Resolving deltas: 100% (5538/5538), done.

import torch
import sys
sys.path.append("/content/espaloma")
import espaloma as esp

Warning: importing 'simtk.openmm' is deprecated.  Import 'openmm' instead.
Warning: Unable to load toolkit 'OpenEye Toolkit'. The Open Force Field Toolkit does not require the OpenEye Toolkits, and can use RDKit/AmberTools instead. However, if you have a valid license for the OpenEye Toolkits, consider installing them for faster performance and additional file format support: https://docs.eyesopen.com/toolkits/python/quickstart-python/linuxosx.html OpenEye offers free Toolkit licenses for academics: https://www.eyesopen.com/academic-licensing

Load dataset

Here we load the PhAlKeThoh dataset and shuffle before splitting into training, validation, and test (80%:10%:10%)

%%capture
! wget http://data.wangyq.net/esp_dataset/phalkethoh_mm_small.zip
! unzip phalkethoh_mm_small.zip

ds = esp.data.dataset.GraphDataset.load("phalkethoh")
ds.shuffle(seed=2666)
ds_tr, ds_vl, ds_te = ds.split([8, 1, 1])

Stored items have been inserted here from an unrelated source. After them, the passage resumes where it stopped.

theorem exec_andReg (x y : RegIdx) (s : State) : exec (.andReg x y) s = .next (s.setReg x (s.reg x &&& s.reg y)) := rfl

theorem exec_xorReg (x y : RegIdx) (s : State) : exec (.xorReg x y) s = .next (s.setReg x (s.reg x ^^^ s.reg y)) := rfl

/-- Settles O37: a bit of the value written is the or of the operands' bits. -/
theorem orIsBitwise : Obligations.OrIsBitwise := by
  refine fun x y s => ⟨fun _ hw => decodeWord_of_wordR (op := 0x8#4) (f := 0x1#4) rfl hw, _, exec_orReg x y s, ?_,
    keepsRegsBut_setReg s x _, onlyRegs_setReg s x _⟩
  intro b _
  rw [State.reg_setReg_same, BitVec.getLsbD_or]

/-- Settles O38: a bit of the value written is the and of the operands' bits. -/
theorem andIsBitwise : Obligations.AndIsBitwise := by
  refine fun x y s => ⟨fun _ hw => decodeWord_of_wordR (op := 0x8#4) (f := 0x2#4) rfl hw, _, exec_andReg x y s, ?_,
    keepsRegsBut_setReg s x _, onlyRegs_setReg s x _⟩
  intro b _
  rw [State.reg_setReg_same, BitVec.getLsbD_and]

/-- Settles O39: a bit of the value written is the exclusive or of the operands' bits, and a byte cancels itself. -/
theorem xorIsBitwise : Obligations.XorIsBitwise := by
  refine fun x y s => ⟨fun _ hw => decodeWord_of_wordR (op := 0x8#4) (f := 0x3#4) rfl hw, _, exec_xorReg x y s, ?_, ?_,
    keepsRegsBut_setReg s x _, onlyRegs_setReg s x _⟩
  · intro b _
    rw [State.reg_setReg_same, BitVec.getLsbD_xor]
  · intro hxy
    rw [State.reg_setReg_same, hxy, BitVec.xor_self]

/-! ### Sums and differences with a flag (R87, R88, R90) -/

theorem exec_addCarry (x y : RegIdx) (s : State) : exec (.addCarry x y) s =
    .next (s.setResultFlag x (wrapAdd (s.reg x) (s.reg y)) (carryOut (s.reg x) (s.reg y))) := rfl

theorem exec_subBorrow (x y : RegIdx) (s : State) : exec (.subBorrow x y) s =
    .next (s.setResultFlag x (wrapSub (s.reg x) (s.reg y)) (noBorrow (s.reg x) (s.reg y))) := rfl

theorem exec_subnBorrow (x y : RegIdx) (s : State) : exec (.subnBorrow x y) s =
    .next (s.setResultFlag x (wrapSub (s.reg y) (s.reg x)) (noBorrow (s.reg y) (s.reg x))) := rfl

/-- What the two subtractions share, for a minuend `a` and a subtrahend `b`: the difference and the flag "no borrow". -/
theorem State.setResultFlag_difference (s : State) (x : RegIdx) (a b : Byte) {t : State}
    (ht : t = s.setResultFlag x (wrapSub a b) (noBorrow a b)) :
    (x ≠ 0xF → (t.reg x).toNat = (a.toNat + 256 - b.toNat) % 256) ∧ (a.toNat ≥ b.toNat → t.reg 0xF = 0x01#8) ∧
    (a.toNat < b.toNat → t.reg 0xF = 0x00#8) ∧ KeepsRegsBut (fun r => r = x ∨ r = 0xF) s t ∧ OnlyRegs s t := by
  subst ht
  refine ⟨fun hx => ?_, fun hge => State.flag_setResultFlag_of_true s x _ (noBorrow_eq_true_iff.2 hge),
    fun hlt => State.flag_setResultFlag_of_false s x _ (noBorrow_eq_false_iff.2 hlt), keepsRegsBut_setResultFlag s x _ _,
    onlyRegs_setResultFlag s x _ _⟩
  rw [State.reg_setResultFlag_dest s hx, toNat_wrapSub]
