-- ==== Sys2Proof/Machine/State.lean ====
section
/-!
DEFINITION. State.lean: the state of the block as plain data, unit by unit, and the state after cold reset.
A count is a Nat that its operations saturate or wrap as its rule says; a register that software writes whole is a bit vector.
-/
namespace Sys2Proof.Machine

/-- Bytes of a RAM of the block (the crib, the granger's memory), addresses rising, no entry equal to zero, which is
what an unlisted address reads as: both arrays are cleared to zero by cold reset (R98, R443). -/
abbrev Memory := List Host.Cell

/-- A write that the front end has issued and that waits for its response (R303, R365). -/
structure FeWrite where
  addr : Nat
  data : List Byte
  /-- GCLK by which its response must come -/
  due : Nat
  deriving DecidableEq, Repr

/-- What a front-end request carries: the index block, entries, a head write of a work queue; the index block, its write, a command, a
completion entry of the admin queue; a codebook, a host notification, a piece of the firmware image (R413). -/
inductive FeUse where
  | index (q : Nat)
  | entries (q pos : Nat)
  | head (q : Nat)
  | admIndex
  | admIndexWr
  | admCmd
  | admCpl
  | codebook
  | host (c : Nat)
  | image (off : Nat)
  deriving DecidableEq, Repr

/-- A front-end request outstanding at a port (R406, R413, R416). -/
structure FeReq where
  use : FeUse
  /-- the mesh port that its traffic belongs to -/
  lane : Nat
  /-- the stack port and the port-local address that serve it instead (R414) -/
  stk : Option (Nat × Nat) := none
  /-- its front-end request number, 0 to 15 -/
  tag : Nat := 0
  we : Bool
  addr : Nat
  len : Nat
  /-- GCLK by which its response must come (R287) -/
  due : Nat
  /-- it carries more of the request before it -/
  more : Bool := false
  /-- what it is for was discarded: its response will be dropped -/
  gone : Bool := false
  deriving DecidableEq, Repr

/-! ### Engine globals (13, 14) -/

/-- ENG_STATE.state (Table 13.1). -/
inductive EngState where
  | cold | load | test | service | safe | frozen
  deriving DecidableEq, Repr

/-- Engine globals: ENG_ registers, the granger and the start-up sequence. -/
structure Eng where
  state : EngState := .cold
  cause : Nat := 0
  warm : Bool := false
  imgKept : Bool := false
  skipTest : Bool := false
  latTol : Word := 40#32
  fwBase : DWord := 0#64
  fwLen : BitVec 21 := 0#21
  testBase : DWord := 0#64
  testBays : DWord := 0#64
  /-- ENG_FW_DIGEST0 to 11 -/
  digest : Tbl Word := []
  collide : Nat := 0
  fetchTimeout : BitVec 16 := 1000#16
  /-- granger memory of 1 MiB (13) -/
  gmem : Memory := []
  /-- the granger is held in reset -/
  gHeld : Bool := true
  /-- GCLK in which a granger fault began (R398) -/
  gFaultAt : Option Nat := none
  /-- the image lies in granger memory and is being hashed (R437) -/
  hashing : Bool := false
  /-- the load in progress is a reuse load (R435) -/
  reuse : Bool := false
  /-- image bytes whose reads have been issued (R436) -/
  imgAt : Nat := 0
  /-- GCLK in which a waiting part last woke a bay (R446) -/
  lastWake : Option Nat := none
  /-- GCLK in which the current LOAD or TEST began -/
  since : Nat := 0
  deriving DecidableEq, Repr
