/-! ### The crib (R98 to R102) -/

/-- Entry i of crib slot n. -/
def cribEntry (s : State) (n i : Nat) : Nat := leNat (s.crib.mem.readN (512 * n + 2 * i) 2)

/-- Strictly rising finite binary16 values; −0 equals +0 (R100). -/
def risingFrom : List Nat → Bool
  | [] => true
  | [a] => valFinite (valueOf 1 a)
  | a :: b :: r =>
    valFinite (valueOf 1 a) && decide (valInt (valueOf 1 a) (-24) < valInt (valueOf 1 b) (-24)) && risingFrom (b :: r)

/-- The sorted bit of a slot for its first n entries (R100). -/
def cribSorted (s : State) (slot n : Nat) : Bool := risingFrom ((List.range n).map (cribEntry s slot))

/-- Whether a slot's state in the window is that of an outstanding entry (R101). -/
def slotOutstanding (x : Slot) : Bool := (x.st == .fetched || x.st == .dispatched)

/-- Whether an instruction has a part that has not given up its stream context: it holds one, or waits for one, not cut off (R101, R270,
R396). -/
def holdsCtx (f : Flight) : Bool := f.parts.any fun p => (match p.ctx with | some c => decide (c < 128) | none => !p.cut) && !p.gone

/-- Outstanding entries that name a crib slot (R101); an aborted one counts until its last part has given up its context. -/
def cribInflight (s : State) (slot : Nat) : Nat :=
  (s.qs.map fun (q, y) => (y.win.filter fun x =>
    eNamesSlot x.raw && eCbSlot x.raw == slot
    && (slotOutstanding x || (x.st == .aborted && (match s.flightAt q x.pos with | some f => holdsCtx f | none => false)))).length).sum

/-- Whether a slot is busy (R101). -/
def cribBusy (s : State) (slot : Nat) : Bool := decide (cribInflight s slot > 0) || s.crib.loading == some slot

/-! ### Front-end requests (R406, R413, R416, R419) -/

/-- The mesh port that front-end traffic belongs to (R413). -/
def feLane (bays : Nat) : FeUse → Nat
  | .index q | .entries q _ | .head q => q % bays
  | _ => 0

/-- The port that serves a request: a stack port, or its mesh port. -/
def FeReq.port (r : FeReq) : Bool × Nat := match r.stk with | some (p, _) => (true, p) | none => (false, r.lane)

/-- The least of a port's 16 request numbers that is free (R413). -/
def feTag (fe : List FeReq) (port : Bool × Nat) : Option Nat :=
  (List.range 16).find? fun n => !fe.any fun r => r.port == port && r.tag == n

/-- The pieces of a request: of up to 256 bytes, each served by one port (R406, R414). -/
def fePieces (s : State) (addr len : Nat) : List Piece :=
  ((cutRun len).map fun (o, n) => { va := addr + o, len := n, pa := addr + o }).flatMap (cutPorts s)

/-- The requests outstanding with the pieces of one more; none when a port that serves one of them already has 16. -/
def feAdd (s : State) (r : FeReq) : List Piece → List FeReq → Option (List FeReq)
  | [], fe => some fe
  | p :: ps, fe =>
    let r := { r with stk := decodePa s p.pa, addr := p.pa, len := p.len }
    match feTag fe r.port with
    | some tag => feAdd s { r with more := true } ps (fe ++ [{ r with tag }])
    | none => none

/-- Issues a front-end request, decoded as the stack registers stand now (R413 to R415); none while there is no room for it. -/
def feTry (s : State) (use : FeUse) (we : Bool) (addr len : Nat) : Option State :=
  (feAdd s { use, lane := feLane s.cfg.bays use, we, addr, len, due := s.feBy } (fePieces s addr len) s.fe).map fun fe => { s with fe }

/-- A command that issues a front-end request while `c` holds and a number is free for it. -/
def feAct (s : State) (c : Bool) (use : FeUse) (we : Bool) (addr len : Nat) (f : State → State) : Out :=
  match feTry s use we addr len with
  | some t => act s c fun _ => f t
  | none => .next s
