/-- The first row of each of a share's merged runs (R138): the rows of a cut row do not lie end to end. -/
def shareHead (e : Nat) (s : Shape) (t : Nat → Idx) (x : Share) (r : Nat) : Nat :=
  let bytes := if x.c0 = 0 ∧ x.c1 = s.run then wholeBytes (eSrcW e) s.run else 0
  let a := x.pl * s.cnt1 + x.p0
  let glue (i : Nat) : Bool := i != 0 && bytes != 0 && s.step1 == (bytes : Int) && (t (a + i - 1)).ok (eIdxLim e) && (t (a + i)).ok (eIdxLim e)
    && (t (a + i)).x == (t (a + i - 1)).x + 1
  a + (runHeads glue (x.p1 - x.p0)).getD (r - a) (r - a)

/-- A row's coordinates by its index (R134). -/
def idxCoords (s : Shape) (i : Idx) (r : Nat) : Int × Int × Int :=
  let (_, k2, k3) := srcRowK s r
  ((i.x : Int), k2, k3)

/-- The key of a share's row: of its run. -/
def shareKey (s : Shape) (k r : Nat) : Nat := k * s.rows + r

/-- The rows of a share whose indices are good. -/
def goodRows (e : Nat) (s : Shape) (t : Nat → Idx) (x : Share) : List Nat :=
  ((List.range (x.p1 - x.p0)).map (x.pl * s.cnt1 + x.p0 + ·)).filter fun r => (t r).ok (eIdxLim e)

/-- Row reads of a CONTRACT: each share reads its columns of its rows (R162). -/
def shareRowReads (e : Nat) (s : Shape) (ix : Nat → Nat → Idx) (shs : List Share) : List RdReq :=
  let w := eSrcW e
  shs.zipIdx.flatMap fun (x, k) =>
    let spans := joinSpans s.run ((goodRows e s (ix k) x).map fun r =>
      let (k1, k2, k3) := idxCoords s (ix k r) r
      let b := srcRowBit s w k1 k2 k3
      { row := r, lo := ((b + w * x.c0).toNat) / 8, hi := ((b + w * x.c1).toNat + 7) / 8, bit := (b + w * x.c0).toNat, e0 := x.c0
        glue := shareHead e s (ix k) x r != r }) []
    (runReads .source w spans).map fun q => { q with part := x.part, grp := shareKey s k q.grp }

/-- Scale u of the side stream for sheaf g of a row (R146). -/
def scaleNo (e : Nat) (s : Shape) (i : Idx) (r g : Nat) : Nat := (r / s.cnt1 * eIdxLim e + i.x) * (s.run / sheafLen e s.run) + g

/-- Scale reads (R146): merged as the rows are (R138). -/
def contractScaleReads (e : Nat) (s : Shape) (ix : Nat → Nat → Idx) (shs : List Share) : List RdReq :=
  if eScaleRule e = 0 then []
  else
    let b := scBytes e
    let l := sheafLen e s.run
    shs.zipIdx.flatMap fun (x, k) =>
      let spans := joinSpans 0 ((goodRows e s (ix k) x).map fun r =>
        let lo := eScBase e + scaleNo e s (ix k r) r (x.c0 / l) * b
        { row := r, lo, hi := eScBase e + scaleNo e s (ix k r) r (ceilDiv x.c1 l) * b, bit := 8 * lo, e0 := 0
          glue := shareHead e s (ix k) x r != r }) []
      spans.flatMap fun g => (cutRun (g.hi - g.lo)).map fun (off, len) =>
        { side := .scale, grp := shareKey s k g.grp, ord := (g.lo + off - eScBase e) / b, elem := 0, part := x.part, va := g.lo + off, len }

/-- The indices that shares have read. -/
def landedIndex (e : Nat) (s : Shape) (land : List Landed) (k r : Nat) : Idx :=
  let v := landedBits land .index k (8 * (eIdxBase e + 4 * if eIdxShare e then r % s.cnt1 else r)) 32
  { x := v.1, psn := v.2 }

/-- The values a CONTRACT has read. -/
def contractTerms (st : State) (e : Nat) (s : Shape) (shs : List Share) (land : List Landed) : Terms :=
  let w := eSrcW e
  let cb := if fmtIsCb (eSrcFmt e) then cbOf st e (eSrcFmt e) else []
  let ix := landedIndex e s land
  let key (k r : Nat) : Nat := match shs[k]? with | some x => shareKey s k (shareHead e s (ix k) x r) | none => 0
  { ix
    c := fun k r j =>
      let (k1, k2, k3) := idxCoords s (ix k r) r
      let v := landedBits land .source (key k r) (srcRowBit s w k1 k2 k3 + w * j).toNat w
      (narrowVal cb (eSrcFmt e) v.1, v.2)
    s := fun k r g =>
      if eScaleRule e = 0 then (Val.fin false 1 0, false) else landedScale e land (key k r) (scaleNo e s (ix k r) r g)
    w := fun k n =>
      let ow := fmtWidth (eOpndFmt e)
      let v := landedBits land .operand k (8 * eOpndBase e + ow * n) ow
      (valueOf (eOpndFmt e) v.1, v.2) }

/-- The accumulators that a part's loft holds once its terms are all in (R151, R162): of its last share, each column or row of it, with what
the share has added. A wide one adds in binary32 and holds none (R157). -/
def partAccs (e : Nat) (s : Shape) (t : Terms) (shs : List Share) (i : Nat) : List Acc :=
  if eWide e then []
  else match (shs.zipIdx.filter fun (x, _) => x.part == i).getLast? with
  | none => []
  | some (x, k) =>
    if eCform e = 2 then (List.range (x.p1 - x.p0)).map fun p => (rowDotOut e t s k x.pl (x.p0 + p)).acc
    else (List.range (x.c1 - x.c0)).map fun j => (shareSum e t s k x (x.c0 + j) {}).acc

/-- A row that adds nothing yet. -/
def skipIdx : Idx := { x := 0xFFFFFFFF, psn := false }

/-- The accumulators of part i of a CONTRACT, as they stand while its rows come in: a row adds once every read of it and of its scales has
returned, or at once when its index arrived poisoned. DESIGN CHOICE, log 24: R149 defines which contributions exist, not when they are
added. -/
def partAccsNow (st : State) (f : Flight) (i : Nat) : List Acc :=
  let e := f.raw
  let s := eSrc e
  let shs := contractShares st.cfg.bays e s
  let t := contractTerms st e s shs f.land
  let here (k r : Nat) : Bool :=
    match shs[k]? with
    | none => false
    | some x =>
      let key := shareKey s k (shareHead e s (t.ix k) x r)
      let of (q : RdReq) : Bool := (q.side == .source || q.side == .scale) && q.grp == key
      !f.todo.any of && !st.reads.any fun x => x.flight == f.id && of x.req
  partAccs e s { t with ix := fun k r => if f.stage == .second && here k r then t.ix k r else skipIdx } shs i

end Sys2Proof.Machine
end

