-- ==== Sys2Proof/Machine/Clock.lean ====
section
/-! DEFINITION. Clock.lean: what one GCLK cycle does when no command waits (DESIGN CHOICE, log 2). -/
namespace Sys2Proof.Machine

/-- Stream contexts held by the dispatched, unretired parts of queue q (R272). -/
def ctxHeld (s : State) (q : Nat) : Nat :=
  ((s.flights.filter fun f => f.rx.isNone && f.q == q).flatMap fun f =>
    f.parts.filter fun p => (match p.ctx with | some c => decide (c < 128) | none => false) && !p.gone).length

/-- One GCLK of real-time consumption (R272). -/
def rtPass (s : State) : State :=
  { s with qs := s.qs.map fun (q, y) => (q, if y.rtBudget = 0 then y else { y with rtUsed := y.rtUsed + ctxHeld s q }) }

/-- The factory instrument sets test_mode (R399, R429). -/
def factoryPass (s : State) : State :=
  match s.dbg.factory.find? fun x => x.1 == s.clk.gclk with
  | some (_, v) => { s with flt.testMode := v }
  | none => s

/-- One GCLK of a port: phy_up may fall (R167), a bay that is masked loses what it holds of its arbiter (R266), and a port in DOWN whose
conditions hold leaves it (R180, DEDUCED, log 11). -/
def portStep (s : State) (n : Nat) (p : Port) : Port :=
  let p := { p with phyUp := p.phyUp && !s.falls.contains (s.clk.gclk, n), arb := p.arb.filter fun x => bayAwake (s.getB x.1) }
  if mayHello s p then toHello s.clk.gclk p else p

/-- One GCLK of every port. -/
def portPass (s : State) : State := { s with lnk.port := s.lnk.port.map fun (n, p) => (n, portStep s n p) }

/-- The emergency requesters release the arbiters at the end of the GCLK (R248, R264): the granger, when the debug access path has won over
it, a GCLK later. DESIGN CHOICE, log 35. -/
def releasePass (s : State) : State :=
  { s with bay := s.bay.map fun (b, y) => (b, { y with emerg := y.emerg && s.dbg.busy }), dbg.busy := false }

/-- What the block notes for the length of one GCLK is over (R127, R215, R310, R456). -/
def notesOver (s : State) : State :=
  { s with clk := { gclk := s.clk.gclk + 1 }, lnk.bins := s.lnk.bins.map fun b => { b with fed := false }
           qs := s.qs.map fun (q, y) => (q, { y with elemNow := 0, clipNow := 0 }) }

/-- Every RC counter ends the GCLK saturated at its all-ones value (R20). -/
def satPass (s : State) : State :=
  { s with
    eng.collide := sat 32 s.eng.collide, flt.recovCnt := sat 32 s.flt.recovCnt, sig.stray := sat 32 s.sig.stray
    tal.stray := sat 32 s.tal.stray, crib.dropCnt := sat 32 s.crib.dropCnt, gran.hitCnt := sat 64 s.gran.hitCnt
    gran.missCnt := sat 64 s.gran.missCnt, dbg.dapCnt := sat 16 s.dbg.dapCnt
    hst := s.hst.map fun (c, h) => (c, { h with errCnt := sat 16 h.errCnt })
    qs := s.qs.map fun (q, y) => (q, { y with refusedCnt := sat 8 y.refusedCnt })
    lnk.port := s.lnk.port.map fun (n, p) => (n, { p with crcCnt := sat 32 p.crcCnt, replayCnt := sat 32 p.replayCnt })
    bay := s.bay.map fun (b, y) => (b, { y with rdCnt := sat 64 y.rdCnt, wrCnt := sat 64 y.wrCnt, missCnt := sat 32 y.missCnt
                                                wakeCnt := sat 16 y.wakeCnt }) }

/-- One GCLK cycle: the arbiters decide their rounds on what this cycle has brought, and the clock, real-time consumption, the
level-sensed sources and the ports that leave DOWN advance; the next cycle starts from there (R455). -/
def gclkPass (s : State) : State :=
  if s.runs then
    let s := notesOver (satPass (factoryPass (fltPass (talPass (mcStallPass (releasePass (issuePass (deadlinePass s))))))))
    (sigPass (imagePass (heldLoad (frontPass (portPass (rtPass s)))))).fresh
  else s

end Sys2Proof.Machine
end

DGL backend not selected or invalid.  Assuming PyTorch for now.
Using backend: pytorch

Setting the default backend to "pytorch". You can change it in the ~/.dgl/config.json file or export the DGLBACKEND environment variable.  Valid options are: pytorch, mxnet, tensorflow (all lowercase)

A training dataloader is constructed with batch_size=100

ds_tr_loader = ds_tr.view(batch_size=100, shuffle=True)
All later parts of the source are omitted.